The ebb-tide moved along the sea-weedy perches stuck in the mud to mark the fairway. A mist was rising like steam from the top of the water, which moved slower with its weight of surface slush. The slush became clotted, and hardened, and suddenly ceased to move. The star-points dulled. Orion was stripped of his flashing, the green tongue of Sirius was mute, the Swan lost her lustre, the glare of the Bull faded.

Kack! croaked Old Nog, flapping up from the fish carcass as a fox slunk down to it. The tips of his open beak were red with the frozen blood of a speared rat, which was sticking in his gullet. In swaying flight, reed-like legs hanging with weakness, the heron set off for the gravel pools of the Shrarshook. Kack! he called to his mate, who was standing in the ebb to her knees, fifty yards beyond the slide. She did not move; nor did the tide.

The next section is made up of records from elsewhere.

/-! ### `setChan` -/

@[simp] theorem State.setChan_pending (s : State) (n : Nat) (c : Channel) : (s.setChan n c).pending = s.pending := rfl
@[simp] theorem State.setChan_regs (s : State) (n : Nat) (c : Channel) : (s.setChan n c).regs = s.regs := rfl
@[simp] theorem State.setChan_out (s : State) (n : Nat) (c : Channel) : (s.setChan n c).out = s.out := rfl
@[simp] theorem State.setChan_freeUsed (s : State) (n : Nat) (c : Channel) : (s.setChan n c).freeUsed = s.freeUsed := rfl
@[simp] theorem State.setChan_free (s : State) (n : Nat) (c : Channel) : (s.setChan n c).free = s.free := rfl
@[simp] theorem State.setChan_lcs (s : State) (n : Nat) (c : Channel) : (s.setChan n c).lcs = s.lcs := rfl
@[simp] theorem State.setChan_comb (s : State) (n : Nat) (c : Channel) : (s.setChan n c).comb = s.comb := rfl
@[simp] theorem State.setChan_kst (s : State) (n : Nat) (c : Channel) : (s.setChan n c).kst = s.kst := rfl
@[simp] theorem State.setChan_queues (s : State) (n : Nat) (c : Channel) : (s.setChan n c).queues = s.queues := rfl
@[simp] theorem State.setChan_tracker (s : State) (n : Nat) (c : Channel) : (s.setChan n c).tracker = s.tracker := rfl
@[simp] theorem State.setChan_fetched (s : State) (n : Nat) (c : Channel) : (s.setChan n c).fetched = s.fetched := rfl
@[simp] theorem State.setChan_funcs (s : State) (n : Nat) (c : Channel) : (s.setChan n c).funcs = s.funcs := rfl
@[simp] theorem State.setChan_chans (s : State) (n : Nat) (c : Channel) : (s.setChan n c).chans = Sparse.set (fun _ => {}) s.chans n c := rfl
@[simp] theorem State.setChan_vectors (s : State) (n : Nat) (c : Channel) : (s.setChan n c).vectors = s.vectors := rfl
@[simp] theorem State.setChan_vfEnable (s : State) (n : Nat) (c : Channel) : (s.setChan n c).vfEnable = s.vfEnable := rfl
@[simp] theorem State.setChan_numVfs (s : State) (n : Nat) (c : Channel) : (s.setChan n c).numVfs = s.numVfs := rfl
@[simp] theorem State.setChan_saStage (s : State) (n : Nat) (c : Channel) : (s.setChan n c).saStage = s.saStage := rfl
@[simp] theorem State.setChan_linkUp (s : State) (n : Nat) (c : Channel) : (s.setChan n c).linkUp = s.linkUp := rfl
@[simp] theorem State.setChan_linkSpeed (s : State) (n : Nat) (c : Channel) : (s.setChan n c).linkSpeed = s.linkSpeed := rfl
@[simp] theorem State.setChan_linkWidth (s : State) (n : Nat) (c : Channel) : (s.setChan n c).linkWidth = s.linkWidth := rfl
@[simp] theorem State.setChan_lastFunc (s : State) (n : Nat) (c : Channel) : (s.setChan n c).lastFunc = s.lastFunc := rfl
@[simp] theorem State.setChan_errLog (s : State) (n : Nat) (c : Channel) : (s.setChan n c).errLog = s.errLog := rfl
@[simp] theorem State.setChan_tod (s : State) (n : Nat) (c : Channel) : (s.setChan n c).tod = s.tod := rfl
@[simp] theorem State.setChan_tem (s : State) (n : Nat) (c : Channel) : (s.setChan n c).tem = s.tem := rfl
@[simp] theorem State.setChan_ust (s : State) (n : Nat) (c : Channel) : (s.setChan n c).ust = s.ust := rfl
@[simp] theorem State.setChan_pwr (s : State) (n : Nat) (c : Channel) : (s.setChan n c).pwr = s.pwr := rfl
@[simp] theorem State.setChan_rng (s : State) (n : Nat) (c : Channel) : (s.setChan n c).rng = s.rng := rfl
@[simp] theorem State.setChan_trk (s : State) (n : Nat) (c : Channel) : (s.setChan n c).trk = s.trk := rfl
@[simp] theorem State.setChan_dge (s : State) (n : Nat) (c : Channel) : (s.setChan n c).dge = s.dge := rfl
@[simp] theorem State.setChan_line (s : State) (n : Nat) (c : Channel) : (s.setChan n c).line = s.line := rfl
@[simp] theorem State.setChan_tsu (s : State) (n : Nat) (c : Channel) : (s.setChan n c).tsu = s.tsu := rfl
@[simp] theorem State.setChan_phw (s : State) (n : Nat) (c : Channel) : (s.setChan n c).phw = s.phw := rfl
@[simp] theorem State.setChan_evj (s : State) (n : Nat) (c : Channel) : (s.setChan n c).evj = s.evj := rfl
@[simp] theorem State.setChan_mem (s : State) (n : Nat) (c : Channel) : (s.setChan n c).mem = s.mem := rfl
@[simp] theorem State.setChan_crd (s : State) (n : Nat) (c : Channel) : (s.setChan n c).crd = s.crd := rfl
@[simp] theorem State.setChan_adl (s : State) (n : Nat) (c : Channel) : (s.setChan n c).adl = s.adl := rfl

/-! ### `setQueue` -/

@[simp] theorem State.setQueue_pending (s : State) (f q : Nat) (x : Queue) : (s.setQueue f q x).pending = s.pending := rfl
@[simp] theorem State.setQueue_regs (s : State) (f q : Nat) (x : Queue) : (s.setQueue f q x).regs = s.regs := rfl
@[simp] theorem State.setQueue_out (s : State) (f q : Nat) (x : Queue) : (s.setQueue f q x).out = s.out := rfl
@[simp] theorem State.setQueue_freeUsed (s : State) (f q : Nat) (x : Queue) : (s.setQueue f q x).freeUsed = s.freeUsed := rfl
@[simp] theorem State.setQueue_free (s : State) (f q : Nat) (x : Queue) : (s.setQueue f q x).free = s.free := rfl
@[simp] theorem State.setQueue_lcs (s : State) (f q : Nat) (x : Queue) : (s.setQueue f q x).lcs = s.lcs := rfl
@[simp] theorem State.setQueue_comb (s : State) (f q : Nat) (x : Queue) : (s.setQueue f q x).comb = s.comb := rfl
@[simp] theorem State.setQueue_kst (s : State) (f q : Nat) (x : Queue) : (s.setQueue f q x).kst = s.kst := rfl
@[simp] theorem State.setQueue_queues (s : State) (f q : Nat) (x : Queue) : (s.setQueue f q x).queues = Sparse.set (fun _ => {}) s.queues (qkey f q) x := rfl
@[simp] theorem State.setQueue_tracker (s : State) (f q : Nat) (x : Queue) : (s.setQueue f q x).tracker = s.tracker := rfl
@[simp] theorem State.setQueue_fetched (s : State) (f q : Nat) (x : Queue) : (s.setQueue f q x).fetched = s.fetched := rfl
@[simp] theorem State.setQueue_funcs (s : State) (f q : Nat) (x : Queue) : (s.setQueue f q x).funcs = s.funcs := rfl
@[simp] theorem State.setQueue_chans (s : State) (f q : Nat) (x : Queue) : (s.setQueue f q x).chans = s.chans := rfl
@[simp] theorem State.setQueue_vectors (s : State) (f q : Nat) (x : Queue) : (s.setQueue f q x).vectors = s.vectors := rfl
@[simp] theorem State.setQueue_vfEnable (s : State) (f q : Nat) (x : Queue) : (s.setQueue f q x).vfEnable = s.vfEnable := rfl
@[simp] theorem State.setQueue_numVfs (s : State) (f q : Nat) (x : Queue) : (s.setQueue f q x).numVfs = s.numVfs := rfl
@[simp] theorem State.setQueue_saStage (s : State) (f q : Nat) (x : Queue) : (s.setQueue f q x).saStage = s.saStage := rfl
@[simp] theorem State.setQueue_linkUp (s : State) (f q : Nat) (x : Queue) : (s.setQueue f q x).linkUp = s.linkUp := rfl
@[simp] theorem State.setQueue_linkSpeed (s : State) (f q : Nat) (x : Queue) : (s.setQueue f q x).linkSpeed = s.linkSpeed := rfl
@[simp] theorem State.setQueue_linkWidth (s : State) (f q : Nat) (x : Queue) : (s.setQueue f q x).linkWidth = s.linkWidth := rfl
@[simp] theorem State.setQueue_lastFunc (s : State) (f q : Nat) (x : Queue) : (s.setQueue f q x).lastFunc = s.lastFunc := rfl
@[simp] theorem State.setQueue_errLog (s : State) (f q : Nat) (x : Queue) : (s.setQueue f q x).errLog = s.errLog := rfl
@[simp] theorem State.setQueue_tod (s : State) (f q : Nat) (x : Queue) : (s.setQueue f q x).tod = s.tod := rfl
@[simp] theorem State.setQueue_tem (s : State) (f q : Nat) (x : Queue) : (s.setQueue f q x).tem = s.tem := rfl
@[simp] theorem State.setQueue_ust (s : State) (f q : Nat) (x : Queue) : (s.setQueue f q x).ust = s.ust := rfl
@[simp] theorem State.setQueue_pwr (s : State) (f q : Nat) (x : Queue) : (s.setQueue f q x).pwr = s.pwr := rfl
@[simp] theorem State.setQueue_rng (s : State) (f q : Nat) (x : Queue) : (s.setQueue f q x).rng = s.rng := rfl
@[simp] theorem State.setQueue_trk (s : State) (f q : Nat) (x : Queue) : (s.setQueue f q x).trk = s.trk := rfl
@[simp] theorem State.setQueue_dge (s : State) (f q : Nat) (x : Queue) : (s.setQueue f q x).dge = s.dge := rfl
@[simp] theorem State.setQueue_line (s : State) (f q : Nat) (x : Queue) : (s.setQueue f q x).line = s.line := rfl
@[simp] theorem State.setQueue_tsu (s : State) (f q : Nat) (x : Queue) : (s.setQueue f q x).tsu = s.tsu := rfl
@[simp] theorem State.setQueue_phw (s : State) (f q : Nat) (x : Queue) : (s.setQueue f q x).phw = s.phw := rfl
@[simp] theorem State.setQueue_evj (s : State) (f q : Nat) (x : Queue) : (s.setQueue f q x).evj = s.evj := rfl
@[simp] theorem State.setQueue_mem (s : State) (f q : Nat) (x : Queue) : (s.setQueue f q x).mem = s.mem := rfl
@[simp] theorem State.setQueue_crd (s : State) (f q : Nat) (x : Queue) : (s.setQueue f q x).crd = s.crd := rfl
@[simp] theorem State.setQueue_adl (s : State) (f q : Nat) (x : Queue) : (s.setQueue f q x).adl = s.adl := rfl
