theorem witness_frameReceive_fcs (h : Obligations.FramePathEffects) : ∃ u, exec (.frameReceive 0 0 (zeros 60) .fcsError false) (lineLive) = .next u :=
  ⟨_, ((h (lineLive)).1 0 0 (zeros 60) false .fcsError (by decide +kernel)).1⟩
theorem witness_frameReceive_short (h : Obligations.FramePathEffects) : ∃ u, exec (.frameReceive 0 0 (zeros 59) .sound false) (lineLive) = .next u :=
  ⟨_, ((h (lineLive)).1 0 0 (zeros 59) false .sound (by decide +kernel)).2.1 (.inl (by decide +kernel)) (by decide +kernel)⟩
theorem witness_frameReceive_inactive (h : Obligations.FramePathEffects) : ∃ u, exec (.frameReceive 4 0 (zeros 60) .sound false) ({ lineLive with regs := [(Reg.prtGroupCtrl, 0x100)] }) = .next u :=
  ⟨_, ((h ({ lineLive with regs := [(Reg.prtGroupCtrl, 0x100)] })).1 4 0 (zeros 60) false .sound (by decide +kernel)).2.1 (.inr (.inr (.inl (by decide +kernel)))) (by decide +kernel)⟩
theorem witness_frameReceive_icode (h : Obligations.FramePathEffects) : ∃ u, exec (.frameReceive 4 0 (zeros 60) .integrityError false) (lineLive) = .next u :=
  ⟨_, ((h (lineLive)).1 4 0 (zeros 60) false .integrityError (by decide +kernel)).2.2 (by decide +kernel) (by decide +kernel) (by decide +kernel) (by decide +kernel) (by decide +kernel) |>.1⟩
theorem witness_frameReceive (h : Obligations.FramePathEffects) : ∃ u, exec (.frameReceive 4 0 (zeros 60) .sound false) (lineLive) = .next u :=
  ⟨_, ((h (lineLive)).1 4 0 (zeros 60) false .sound (by decide +kernel)).2.2 (by decide +kernel) (by decide +kernel) (by decide +kernel) (by decide +kernel) (by decide +kernel) |>.2.1⟩
theorem witness_frame_miss (h : Obligations.FramePathEffects) : ∃ (v : State) (fl : Flight), v.classify fl = (v.prtCount 0 0 Reg.prtClsMissLo).kill fl 0 :=
  ⟨_, _, (((h lineLive).1 0 0 (zeros 60) false .sound (by decide +kernel)).2.2 (by decide +kernel) (by decide +kernel) (by decide +kernel) (by decide +kernel) (by decide +kernel)).2.2.1 (by decide +kernel)⟩
theorem witness_frame_drop (h : Obligations.FramePathEffects) : ∃ (v : State) (fl x : Flight), v.classify fl = (v.prtCount 0 0 Reg.prtRxDropLo).kill x 0x0B :=
  ⟨_, _, _, (((h (lineLive [(0, matchAll 0)])).1 0 0 (zeros 60) false .sound (by decide +kernel)).2.2 (by decide +kernel) (by decide +kernel) (by decide +kernel) (by decide +kernel) (by decide +kernel)).2.2.2.1 (clsResult 0 (matchAll 0)) (by decide +kernel) (by decide +kernel) (by decide +kernel)⟩
theorem witness_frame_bypass (h : Obligations.FramePathEffects) : ∃ (v : State) (fl x : Flight), v.classify fl = v.toEgress x :=
  by
  refine ⟨_, _, _, (((h (lineLive [(0, matchAll 2)])).1 4 0 (zeros 60) false .sound ?_).2.2 ?_ ?_ ?_ ?_ ?_).2.2.2.2 (clsResult 0 (matchAll 2)) ?_ ?_ ?_ ?_ ?_ ?_ ?_⟩
  all_goals decide +kernel
theorem witness_saContextFetchDone (h : Obligations.FramePathEffects) : ∃ u, exec (.saContextFetchDone 8 .clean) (saState [(8, some txSa)]) = .next u := by
  apply Exists.intro
  apply (h (saState [(8, some txSa)])).2.1 8 .clean
  all_goals decide +kernel
theorem witness_saContextFetchDone_ue (h : Obligations.FramePathEffects) : ∃ u, exec (.saContextFetchDone 8 (.uncorrectable ⟨64, true⟩)) (saState [(8, some txSa)]) = .next u := by
  apply Exists.intro
  apply (h (saState [(8, some txSa)])).2.2.1 8 _ ⟨64, true⟩
  all_goals decide +kernel
theorem witness_saContextFetchDone_frame (h : Obligations.FramePathEffects) : ∃ u, exec (.saContextFetchDone 8 .clean) ({ saState with line := { sas := [(8, some txSa)], flights := [{ id := 0, group := 0, port := 0, frame := zeros 60, wire := zeros 60, stage := .firstRead, awaits := [8] }] } }) = .next u := by
  apply Exists.intro
  apply (h ({ saState with line := { sas := [(8, some txSa)], flights := [{ id := 0, group := 0, port := 0, frame := zeros 60, wire := zeros 60, stage := .firstRead, awaits := [8] }] } })).2.2.2.1 8 .clean ({ id := 0, group := 0, port := 0, frame := zeros 60, wire := zeros 60, stage := .firstRead, awaits := [8] })
  all_goals decide +kernel
theorem witness_frameEgressEnd (h : Obligations.FramePathEffects) : ∃ u, exec (.frameEgressEnd 0) (lineLive [] [{ id := 0, group := 4, port := 0, frame := zeros 60, wire := zeros 60, stage := .wire }]) = .next u :=
  ⟨_, ((h (lineLive [] [{ id := 0, group := 4, port := 0, frame := zeros 60, wire := zeros 60, stage := .wire }])).2.2.2.2.1 0 ({ id := 0, group := 4, port := 0, frame := zeros 60, wire := zeros 60, stage := .wire }) (by decide +kernel)).2 (by decide +kernel) (by decide +kernel) (by decide +kernel)⟩
theorem witness_frameEgressEnd_down (h : Obligations.FramePathEffects) : ∃ u, exec (.frameEgressEnd 0) ({ live with line := { flights := [{ id := 0, group := 4, port := 0, frame := zeros 60, wire := zeros 60, stage := .wire }] } }) = .next u :=
  ⟨_, ((h ({ live with line := { flights := [{ id := 0, group := 4, port := 0, frame := zeros 60, wire := zeros 60, stage := .wire }] } })).2.2.2.2.1 0 ({ id := 0, group := 4, port := 0, frame := zeros 60, wire := zeros 60, stage := .wire }) (by decide +kernel)).1 (by decide +kernel)⟩
theorem witness_tcLaunch (h : Obligations.FramePathEffects) : ∃ u, exec (.tcLaunch 0 true) (lineLive [] [{ id := 0, group := 4, port := 0, frame := zeros 60, wire := zeros 60, stage := .launch }]) = .next u :=
  ⟨_, ((h (lineLive [] [{ id := 0, group := 4, port := 0, frame := zeros 60, wire := zeros 60, stage := .launch }])).2.2.2.2.2.1 0 ({ id := 0, group := 4, port := 0, frame := zeros 60, wire := zeros 60, stage := .launch }) (by decide +kernel)).1 (by decide +kernel)⟩
theorem witness_tcLaunch_busy (h : Obligations.FramePathEffects) : ∃ u, exec (.tcLaunch 0 true) (lineLive [] [{ id := 0, group := 4, port := 0, frame := zeros 60, wire := zeros 60, stage := .launch }, { id := 1, group := 4, port := 0, frame := zeros 60, wire := zeros 60, stage := .wire }]) = .next u :=
  ⟨_, ((h (lineLive [] [{ id := 0, group := 4, port := 0, frame := zeros 60, wire := zeros 60, stage := .launch }, { id := 1, group := 4, port := 0, frame := zeros 60, wire := zeros 60, stage := .wire }])).2.2.2.2.2.1 0 ({ id := 0, group := 4, port := 0, frame := zeros 60, wire := zeros 60, stage := .launch }) (by decide +kernel)).2.1 (by decide +kernel)⟩
theorem witness_tcLaunch_late (h : Obligations.FramePathEffects) : ∃ u, exec (.tcLaunch 0 false) (lineLive [] [{ id := 0, group := 4, port := 0, frame := zeros 60, wire := zeros 60, stage := .launch }]) = .next u :=
  ⟨_, ((h (lineLive [] [{ id := 0, group := 4, port := 0, frame := zeros 60, wire := zeros 60, stage := .launch }])).2.2.2.2.2.1 0 ({ id := 0, group := 4, port := 0, frame := zeros 60, wire := zeros 60, stage := .launch }) (by decide +kernel)).2.2⟩
theorem witness_tcEntryLapse (h : Obligations.FramePathEffects) : ∃ u, exec (.tcEntryLapse 3 true) ({ live with line := { tc := [{ pair := 3, fromLine := true, domain := 0, source := [], seqId := [], residence := 0 }] } }) = .next u :=
  ⟨_, (h ({ live with line := { tc := [{ pair := 3, fromLine := true, domain := 0, source := [], seqId := [], residence := 0 }] } })).2.2.2.2.2.2 3 true ({ pair := 3, fromLine := true, domain := 0, source := [], seqId := [], residence := 0 }) (by decide +kernel)⟩
theorem witness_lineEnWrite (h : Obligations.PortCommandsComplete) : ∃ u, exec (.lineEnWrite 1) (lineLive) = .next u :=
  ⟨_, (h (lineLive)).1 1 (by decide +kernel) (by decide +kernel)⟩
theorem witness_applyGroup (h : Obligations.PortCommandsComplete) : ∃ u, exec (.applyGroup 7 0x236) (lineLive) = .next u :=
  ⟨_, (h (lineLive)).2.1 7 0x236 (by decide +kernel) (by decide +kernel) (by decide +kernel)⟩
theorem witness_applyDone (h : Obligations.PortCommandsComplete) : ∃ u, exec (.applyDone 7) (lineLive) = .next u :=
  ⟨_, (h (lineLive)).2.2.1 7⟩
theorem witness_portCounterClear (h : Obligations.PortCommandsComplete) : ∃ u, exec (.portCounterClear 7 0x100) (lineLive) = .next u :=
  let ⟨u, hu, _⟩ := (h lineLive).2.2.2.1 7 0x100 (by decide +kernel) (by decide +kernel) (by decide +kernel)
  ⟨u, hu⟩
theorem witness_counterLoRead (h : Obligations.PortCommandsComplete) : ∃ u, exec (.counterLoRead Reg.lceLkaBytesLo) (lineLive) = .next u :=
  ⟨_, (h (lineLive)).2.2.2.2.1 Reg.lceLkaBytesLo (4 * Reg.lceLkaBytesLo) (by decide +kernel) (by decide +kernel) (by decide +kernel) (by decide +kernel)⟩
theorem witness_linkUp (h : Obligations.PortCommandsComplete) : ∃ u, exec (.linkUp 0 0 true) (lineLive) = .next u :=
  ⟨_, (h (lineLive)).2.2.2.2.2.1 0 0 true (by decide +kernel) (by decide +kernel) (by decide +kernel) (by decide +kernel) (by decide +kernel)⟩
theorem witness_linkDown (h : Obligations.PortCommandsComplete) : ∃ u, exec (.linkDown 7 3 true true true true) (lineLive) = .next u :=
  ⟨_, (h (lineLive)).2.2.2.2.2.2.1 7 3 true true true true (by decide +kernel)⟩
theorem witness_ratchetDeriveDone (h : Obligations.PortCommandsComplete) : ∃ u, exec (.ratchetDeriveDone 8) (saState [(8, some { txSa with deriving_ := true })]) = .next u :=
  ⟨_, (h (saState [(8, some { txSa with deriving_ := true })])).2.2.2.2.2.2.2.1 8 ({ txSa with deriving_ := true }) (by decide +kernel) (by decide +kernel) |>.2 (by decide +kernel)⟩
theorem witness_ratchetDeriveDone_blocked (h : Obligations.PortCommandsComplete) : ∃ u, exec (.ratchetDeriveDone 8) (saState [(8, some { txSa with deriving_ := true }), (9, some txSa)]) = .next u :=
  ⟨_, (h (saState [(8, some { txSa with deriving_ := true }), (9, some txSa)])).2.2.2.2.2.2.2.1 8 ({ txSa with deriving_ := true }) (by decide +kernel) (by decide +kernel) |>.1 (by decide +kernel)⟩
theorem witness_ratchetOverlapEnd (h : Obligations.PortCommandsComplete) : ∃ u, exec (.ratchetOverlapEnd 8) (saState [(8, some { txSa with overlap := true })]) = .next u :=
  ⟨_, (h (saState [(8, some { txSa with overlap := true })])).2.2.2.2.2.2.2.2.1 8 ({ txSa with overlap := true }) (by decide +kernel) (by decide +kernel)⟩
theorem witness_pipelineSelftest_deferred (h : Obligations.PortCommandsComplete) : ∃ u, exec (.pipelineSelftest 15 none) (lineLive) = .next u :=
  ⟨_, (h (lineLive)).2.2.2.2.2.2.2.2.2.1 15 (by decide +kernel) (by decide +kernel) (by decide +kernel) |>.1⟩
theorem witness_pipelineSelftest_passes (h : Obligations.PortCommandsComplete) : ∃ u, exec (.pipelineSelftest 15 (some true)) (lineLive) = .next u :=
  ⟨_, (h (lineLive)).2.2.2.2.2.2.2.2.2.1 15 (by decide +kernel) (by decide +kernel) (by decide +kernel) |>.2.1⟩
theorem witness_pipelineSelftest_fails (h : Obligations.PortCommandsComplete) : ∃ u, exec (.pipelineSelftest 15 (some false)) (lineLive) = .next u :=
  ⟨_, (h (lineLive)).2.2.2.2.2.2.2.2.2.1 15 (by decide +kernel) (by decide +kernel) (by decide +kernel) |>.2.2⟩
theorem witness_pipeUnfence (h : Obligations.PortCommandsComplete) : ∃ u, exec (.pipeUnfence 0x8001 0xFFFF) (lineLive) = .next u :=
  let ⟨u, hu, _⟩ := (h lineLive).2.2.2.2.2.2.2.2.2.2.1 0x8001 0xFFFF (by decide +kernel) (by decide +kernel) (by decide +kernel)
  ⟨u, hu⟩
theorem witness_saBaseWrite (h : Obligations.PortCommandsComplete) : ∃ u, exec (.saBaseWrite 0xFFFFFF) (lineLive) = .next u :=
  ⟨_, (h (lineLive)).2.2.2.2.2.2.2.2.2.2.2.1 0xFFFFFF (by decide +kernel) (by decide +kernel)⟩
theorem witness_saCountWrite (h : Obligations.PortCommandsComplete) : ∃ u, exec (.saCountWrite 1) ({ lineLive with saStage := 0xFFFFFF }) = .next u :=
  ⟨_, (h ({ lineLive with saStage := 0xFFFFFF })).2.2.2.2.2.2.2.2.2.2.2.2 1 (by decide +kernel) (by decide +kernel) |>.1 (by decide +kernel) (by decide +kernel) (List.forall_mem_nil _)⟩
theorem witness_saCountWrite_refused (h : Obligations.PortCommandsComplete) : ∃ u, exec (.saCountWrite 2) ({ lineLive with saStage := 0xFFFFFF }) = .next u :=
  ⟨_, (h ({ lineLive with saStage := 0xFFFFFF })).2.2.2.2.2.2.2.2.2.2.2.2 2 (by decide +kernel) (by decide +kernel) |>.2 (.inr (by decide +kernel))⟩

/-! ### Functions and transfers (chapters 10 and 11) -/

/-- The live device with 255 VFs. -/
def vfs : State := { live with vfEnable := true, numVfs := 255 }
/-- VF 255 with an enabled queue 255, its channel as given. -/
def vfQueue (c : Channel := {}) (x : Func := funcReset 255) : State :=
  { vfs with queues := [(65535, openQueue)], chans := [(255, c)], funcs := [(255, x)] }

Krark! called Old Nog at dawn, flying over the pill, and calling his mate again. Hu-ee-ee-ic! whistled Tarka to Marland Jimmy, who had not answered since the star-points had suddenly dimmed and vanished off the water. Hu-ee-ee-ic!—a thin, hard cry, which Greymuzzle heard among the reeds of the duckpond. Hu-ee-ee-ic! travelling through the ice-blink in the pill, and out across the estuary.

Bubu stared down at Tarka walking over to the eastern sea-wall; fanned above him before beating away. The Arctic Owl perched fifty yards below Tarka’s slide on something that swayed and creaked to its weight, but bore it upright. Staring around with several complete turns of its head, Bubu fixed orange-rimmed eyes on a mask set stiff before and below it. There was no movement; there was no life. The owl stared round again, and flew away, leaving its narrow perch swaying on reed-like legs, as though nodding to the head of Marland Jimmy gazing film-eyed out of the ice.